BILL ANALYSIS
AB 2111
Page 1
Date of Hearing: April 6, 2010
ASSEMBLY COMMITTEE ON BUSINESS AND PROFESSIONS
Mary Hayashi, Chair
AB 2111 (Smyth) - As Amended: March 23, 2010
SUBJECT : Service contracts.
SUMMARY : Expands the number of parties who may sell service
contracts, requires a service contract reimbursement insurance
policy for all service contracts, and eliminates an exemption
for certain products in service contract law, as specified.
Specifically, this bill :
1)Redefines "service contract" to include an electronic set or
appliance, as specified, and its accessories.
2)Deletes the $250 per year limit on incidental indemnity
payments.
3)Permits a service contract seller or an insurer admitted to do
business in this state to be a "service contract
administrator" (SCA) or "administrator."
4)Authorizes a SCA to be an obligor on a service contract, as
long as the SCA has a service contract reimbursement insurance
policy (SCRIP) for all service contracts under which the SCA
is obligated.
5)Expands the definition of "service contract seller" or
"seller" to include a third party, including an obligor who is
not the seller, manufacturer, or repairer of the product, as
long as the obligor obtains a SCRIP for all service contracts.
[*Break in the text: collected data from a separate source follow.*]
-- ==== Sys2Proof/Machine/Seedbed.lean ====
section
/-! DEFINITION. The Seedbed walker (07 R185 to R199): keys and hashes, matches, offers, pins, eviction, the sweep and the
removal walks. -/

namespace Sys2Proof.Machine

/-! ### Hashes (R187) -/

def fnvBasis : Nat := 0xCBF29CE484222325
def fnvPrime : Nat := 0x100000001B3

/-- 64-bit FNV-1a continued over bytes. -/
def fnv (h : Nat) (bytes : List Nat) : Nat := bytes.foldl (fun h b => Nat.xor h b * fnvPrime % 2 ^ 64) h

/-- The little-endian bytes of token ids. -/
def tokBytes (l : List U32) : List Nat := l.flatMap (fun t => bytesLE 4 t.toNat)

/-- The 128 token ids of plot `i` of a token log. -/
def plotToks (log : List U32) (i : Nat) : List U32 := (log.drop (128 * i)).take 128

/-- Nodes in the store (R188). -/
def seedNodes : Nat := 4194304

/-- The window of a home slot: 16 slots, wrapping (R188). -/
def window (h : Nat) : List Nat := (List.range 16).map (fun i => (h + i) % seedNodes)

def onSeed (f : Seed → Seed) (s : State) : State := { s with seed := f s.seed }

/-- Place a node in the walker's cache, most recent first, 16 ways (R189). Besides a node that is written only those of a match enter it: what a probe, a sweep visit
or an offer's walk reads does not (DESIGN CHOICE, log entry 62). -/
def cacheTouch (n : Nat) (s : State) : State :=
  onSeed (fun d => { d with cache := mput (n % 4096) ((n :: ((mget (n % 4096) d.cache).getD []).erase n).take 16) d.cache }) s

/-- Write a node through to the store and the cache (R189). -/
def putNode (n : Nat) (x : Node) (s : State) : State :=
  cacheTouch n (onSeed (fun d => { d with nodes := mput n x d.nodes }) s)

/-- A node leaves the store; it is a candidate no more. The change goes through the cache like any other (R189). -/
def delNode (n : Nat) (s : State) : State :=
  cacheTouch n (onSeed (fun d => { d with nodes := mdel n d.nodes, cands := mdel n d.cands }) s)

/-- A node is evictable (R197). -/
def State.evictable (s : State) (n : Nat) : Bool :=
  match mget n s.seed.nodes with
  | some x => x.children = 0 && x.pins = 0 && s.refOf x.plot = 1
  | none => false

/-- A node that stops being evictable is no candidate until the sweep visits it again (R198). -/
def dropCands (s : State) : State := onSeed (fun d => { d with cands := d.cands.filter (fun e => s.evictable e.1) }) s

/-- STAMP: LCC [51:20] (R188). -/
def State.stamp (s : State) : U32 := BitVec.ofNat 32 (s.ctl.lcc.toNat / 2 ^ 20)

/-- The key of a request in a scope (R185). -/
def State.keyOf (s : State) (r : Req) (scope : Nat) : Key :=
  let t := hTenant r.handle
  ⟨r.model, BitVec.ofNat 8 scope, r.graft, if scope = 0 then BitVec.ofNat 5 t else 0x10,
   if scope = 0 then (s.ten t).epoch else 0⟩

/-- The Seedbed takes no part for the group's model (13 R334). -/
def State.seedOff (s : State) (r : Req) : Bool := s.grouped && r.model = s.teth.model

/-! ### Matching (R190, R191) -/

/-- Level i of a walk: the node that agrees in full, and the nodes of the window that agree in hash alone. -/
def probe (s : State) (key : Key) (h i : Nat) (parent : Option Nat) (toks : List U32) : Option Nat × Nat :=
  let same := (window (h % seedNodes)).filter (fun n => match mget n s.seed.nodes with
    | some x => x.hash.toNat = h
    | none => false)
  let full (n : Nat) : Bool := match mget n s.seed.nodes with
    | some x => x.depth = i && x.parent = parent && x.key = key && x.toks = toks
    | none => false
  (same.find? full, (same.filter (fun n => !full n)).length)

/-- Walk a scope for at most `n` further levels: the nodes matched and the collisions counted (R190). -/
def walk (s : State) (key : Key) (log : List U32) : Nat → Nat → Nat → Option Nat → List Nat × Nat
  | 0, _, _, _ => ([], 0)
  | n + 1, i, h, parent =>
    let toks := plotToks log i
    let h' := fnv h (tokBytes toks)
    match probe s key h' i parent toks with
    | (some x, c) =>
      let (l, c') := walk s key log n (i + 1) h' (some x)
      (x :: l, c + c')
    | (none, c) => ([], c)

/-- The scopes a tenant's request may see: private, then S0 to S3 (R190). -/
def State.scopesOf (s : State) (t : Nat) : List Nat :=
  let v := ((mget t s.seed.scopes).getD 0).toNat
  0 :: ([v % 256, v / 256 % 256, v / 65536 % 256, v / 16777216].filter (fun x => x ≠ 0))

/-- The chain of a request in a scope, up to `m` plots. -/
def chainIn (s : State) (r : Req) (scope m : Nat) : List Nat × Nat :=
  let key := s.keyOf r scope
  walk s key r.log m 0 (fnv fnvBasis key.bytes) none

/-- Raise the plots of a chain in order; a raise that finds 0 ends it (R191). The table entries are SEEDED. -/
def raiseChain (slot : Nat) : List Nat → State → State × Nat
  | [], s => (s, 0)
  | n :: rest, s =>
    match mget n s.seed.nodes with
    | none => (s, 0)
    | some x =>
      match growBlock slot (((s.req slot).map (fun r => r.table.length + 1)).getD 1) s with
      | none => (s, 0)
      | some s1 =>
        match raiseRef x.plot s1 with
        | none => (s, 0)
        | some s2 =>
          let s3 := s2.onReq slot (fun r => { r with table := r.table ++ [⟨x.plot, x.stack, 0, true, 0⟩] })
          let (s4, k) := raiseChain slot rest (putNode n { x with stamp := s.stamp } s3)
          (s4, k + 1)

/-- The match of R42 for the request in `slot`: m, with the chain raised. A level at which the token log is poisoned is a miss that ends the
walk (15 R387). -/
def seedMatch (slot : Nat) (s : State) : State × Nat :=
  match s.req slot with
  | none => (s, 0)
  | some r =>
    if r.adm.noMatch || s.seedOff r then (s, 0) else
      let m := (r.adm.promptLen.toNat - 1) / 128
      let m := match r.badLog with | some l => min m l | none => m
      let chains := (s.scopesOf (hTenant r.handle)).map (fun sc => chainIn s r sc m)
      let hits := (chains.map (fun c => c.2)).sum
      let best := chains.foldl (fun b c => if b.length < c.1.length then c.1 else b) []
      let s := onSeed (fun d => { d with collide := satAdd d.collide hits }) s
      let s := each (chains.flatMap (fun c => c.1)) cacheTouch s
      let a := raiseChain slot best s
      (dropCands a.1, a.2)

/-! ### Eviction (R197) -/

/-- Change the number of a node's children, written through the cache (R189). -/
def setChildren (p : Option Nat) (f : Nat → Nat) (s : State) : State :=
  match p with
  | some n => cacheTouch n (onSeed (fun d => { d with nodes := mupd n (fun x => { x with children := f x.children }) d.nodes }) s)
  | none => s

/-- One child fewer for a node. -/
def lessChild (p : Option Nat) (s : State) : State := setChildren p (fun c => c - 1) s

/-- Evict a node whose compare-and-swap from 1 to 0 succeeds. -/
def evictNode (n : Nat) (s : State) : State :=
  match mget n s.seed.nodes with
  | some x =>
    if s.evictable n then lessChild x.parent (delNode n (dropRef x.plot s)) else s
  | none => s

/-! ### Offers (R193 to R195) -/

/-- The evictable node of a window with the oldest STAMP. -/
def oldestEvictable (s : State) (w : List Nat) : Option Nat :=
  (w.filter s.evictable).foldl (fun b n => match b with
    | none => some n
    | some m => match mget n s.seed.nodes, mget m s.seed.nodes with
      | some x, some y => if x.stamp.toNat < y.stamp.toNat then some n else some m
      | _, _ => some m) none

/-- Hash of the chain through plot j: H_(j+1). -/
def chainHash (key : Key) (log : List U32) (j : Nat) : Nat :=
  (List.range (j + 1)).foldl (fun h i => fnv h (tokBytes (plotToks log i))) (fnv fnvBasis key.bytes)

/-- The node of plot j of a request's own tokens in a key, if any: the chain is followed from the root. -/
def nodeOf (s : State) (key : Key) (log : List U32) (j : Nat) : Option Nat :=
  let c := (walk s key log (j + 1) 0 (fnv fnvBasis key.bytes) none).1
  if c.length = j + 1 then c.getLast? else none

/-- The plot of a request that a new node names, with its stack: the one that its table lists in stack memory, else the one that the node
of its private chain names (R194, R196). -/
def State.plotToName (s : State) (r : Req) (j : Nat) : Option (Nat × Nat) :=
  match r.table[j]?.filter (fun e => e.loc = 0) with
  | some e => some (e.plot, e.stack)
  | none => ((nodeOf s (s.keyOf r 0) r.log j).bind (fun n => mget n s.seed.nodes)).map (fun x => (x.plot, x.stack))

/-- Insert a node for plot j in a key, its parent known: the first free slot of the window, else the slot of the
evictable node with the oldest STAMP, else refused and counted (R194, R195). -/
def insertNode (slot j : Nat) (key : Key) (parent : Option Nat) (s : State) : State × Option Nat :=
  match s.req slot with
  | none => (s, none)
  | some r => match s.plotToName r j with
    | none => (s, none)
    | some (plot, stack) =>
      let h := chainHash key r.log j
      let w := window (h % seedNodes)
      let place := match w.find? (fun n => !mhas n s.seed.nodes) with
        | some n => some n
        | none => oldestEvictable s w
      match place with
      | none => (onSeed (fun d => { d with full := satInc d.full }) s, none)
      | some n =>
        let s := evictNode n s
        match raiseRef plot s with
        | none => (s, none)
        | some s =>
          let x : Node := ⟨BitVec.ofNat 64 h, parent, j, plot, stack, key, s.stamp, 0, 0, plotToks r.log j⟩
          let s := dropCands (setChildren parent (fun c => c + 1) (putNode n x s))
          (setEnt slot j (fun e => { e with seeded := e.seeded || e.loc = 0 }) s, some n)

/-- Offer plot j of a row in its private scope (R193, R194). -/
def offer (slot j : Nat) (s : State) : State :=
  match s.req slot with
  | none => s
  | some r =>
    let key := s.keyOf r 0
    let parent := if j = 0 then some none else (nodeOf s key r.log (j - 1)).map some
    match parent with
    | none => s
    | some p =>
      match nodeOf s key r.log j with
      | some n => match mget n s.seed.nodes with
        | some x => putNode n { x with stamp := s.stamp } s
        | none => s
      | none => (insertNode slot j key p s).1

/-- The offers of a row at a seal: every full prompt plot written and not offered (R193). `written` positions have their
KV. -/
def offerAll (slot : Nat) (written : Nat) (s : State) : State :=
  match s.req slot with
  | none => s
  | some r =>
    if r.noOffer || s.seedOff r then s else
      let n := min ((r.promptEnd + 1) / 128) (min (written / 128) r.table.length)
      let s := each ((List.range n).filter (fun j => decide (r.offered ≤ j))) (fun j s => offer slot j s) s
      s.onReq slot (fun r => { r with offered := max r.offered n })

/-! ### Pins (R104, R105, R196) -/

/-- Raise or lower PINS of the nodes (R196). -/
def pinNodes (up : Bool) (ns : List Nat) (s : State) : State :=
  dropCands <| each ns (fun n s => match mget n s.seed.nodes with
    | some x => putNode n { x with pins := if up then satInc x.pins else if x.pins = 0xFFFF then x.pins else x.pins - 1 } s
    | none => s) s

/-- Publish the first `n` plots of a request into a shared scope: missing nodes are inserted (R196). -/
def publish (slot : Nat) (key : Key) : List Nat → Option Nat → State → State × List Nat
  | [], _, s => (s, [])
  | j :: js, parent, s =>
    match s.req slot with
    | none => (s, [])
    | some r =>
      match nodeOf s key r.log j with
      | some n => let (s, l) := publish slot key js (some n) s; (s, n :: l)
      | none => match insertNode slot j key parent s with
        | (s, some n) => let (s, l) := publish slot key js (some n) s; (s, n :: l)
        | (s, none) => (s, [])

/-! ### The sweep and removal walks (R198, R199) -/

/-- Keep at most 4,096 candidates of a model slot, those with the oldest STAMP. -/
def keepCands (m : Nat) (l : List (Nat × (Nat × U32))) : List (Nat × (Nat × U32)) :=
  let mine := l.filter (fun e => e.2.1 = m)
  if mine.length ≤ 4096 then l else
    let newest := mine.foldl (fun b e => if b.2.2.toNat ≤ e.2.2.toNat then e else b) (mine.getD 0 (0, (0, 0)))
    l.filter (fun e => e.1 ≠ newest.1)

/-- The key names a tenant epoch other than the tenant's current one (R198). -/
def State.staleKey (s : State) (k : Key) : Bool := k.scope = 0 && k.epoch ≠ (s.ten k.tenant.toNat).epoch

/-- The sweep visits a node (R198). -/
def sweepNode (n : Nat) (s : State) : State :=
  match mget n s.seed.nodes with
  | none => s
  | some x =>
    if s.evictable n then
      if s.staleKey x.key then evictNode n s
      else onSeed (fun d => { d with cands := keepCands x.key.model.toNat (mput n (x.key.model.toNat, x.stamp) d.cands) }) s
    else s

/-- SEEDBED_SWEEP: the next node in ascending number, wrapping at the end (R198). -/
def sweepStep (s : State) : State :=
  let keys := s.seed.nodes.map (fun e => e.1)
  match (match keys.find? (fun n => decide (s.seed.sweep ≤ n)) with | some n => some n | none => keys.head?) with
  | some n => sweepNode n (onSeed (fun d => { d with sweep := (n + 1) % seedNodes }) s)
  | none => s

/-- Remove nodes, pinned or not: each drops its plot's reference; pins that cover one are released (R199). -/
def removeNodes (pick : Node → Bool) (s : State) : State :=
  let gone := s.seed.nodes.filter (fun e => pick e.2)
  let nums := gone.map (fun e => e.1)
  let s := each (List.range 17) (fun t s =>
    let hit := (s.ten t).pins.filter (fun p => p.nodes.any (fun n => nums.contains n))
    let s := each hit (fun p s => pinNodes false (p.nodes.filter (fun n => !nums.contains n)) s) s
    s.onTen t (fun x => { x with pins := x.pins.filter (fun p => !p.nodes.any (fun n => nums.contains n)) })) s
  each gone (fun e s => lessChild e.2.parent (delNode e.1 (dropRef e.2.plot s))) s

end Sys2Proof.Machine
end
6)Permits a SCA who is an obligor on a service contract and is
registered as a SCA to perform all the functions permitted by
a seller. A SCA acting in this capacity is not required to
register separately as a seller.
7)States that unless a SCA or third party seller acting as an
obligor on a service contract has a SCRIP, as specified, or is
lawfully transacting the business of insurance under a proper
certificate of authority, the SCA or third party seller is
subject to enforcement by the California Department of
Insurance (Department).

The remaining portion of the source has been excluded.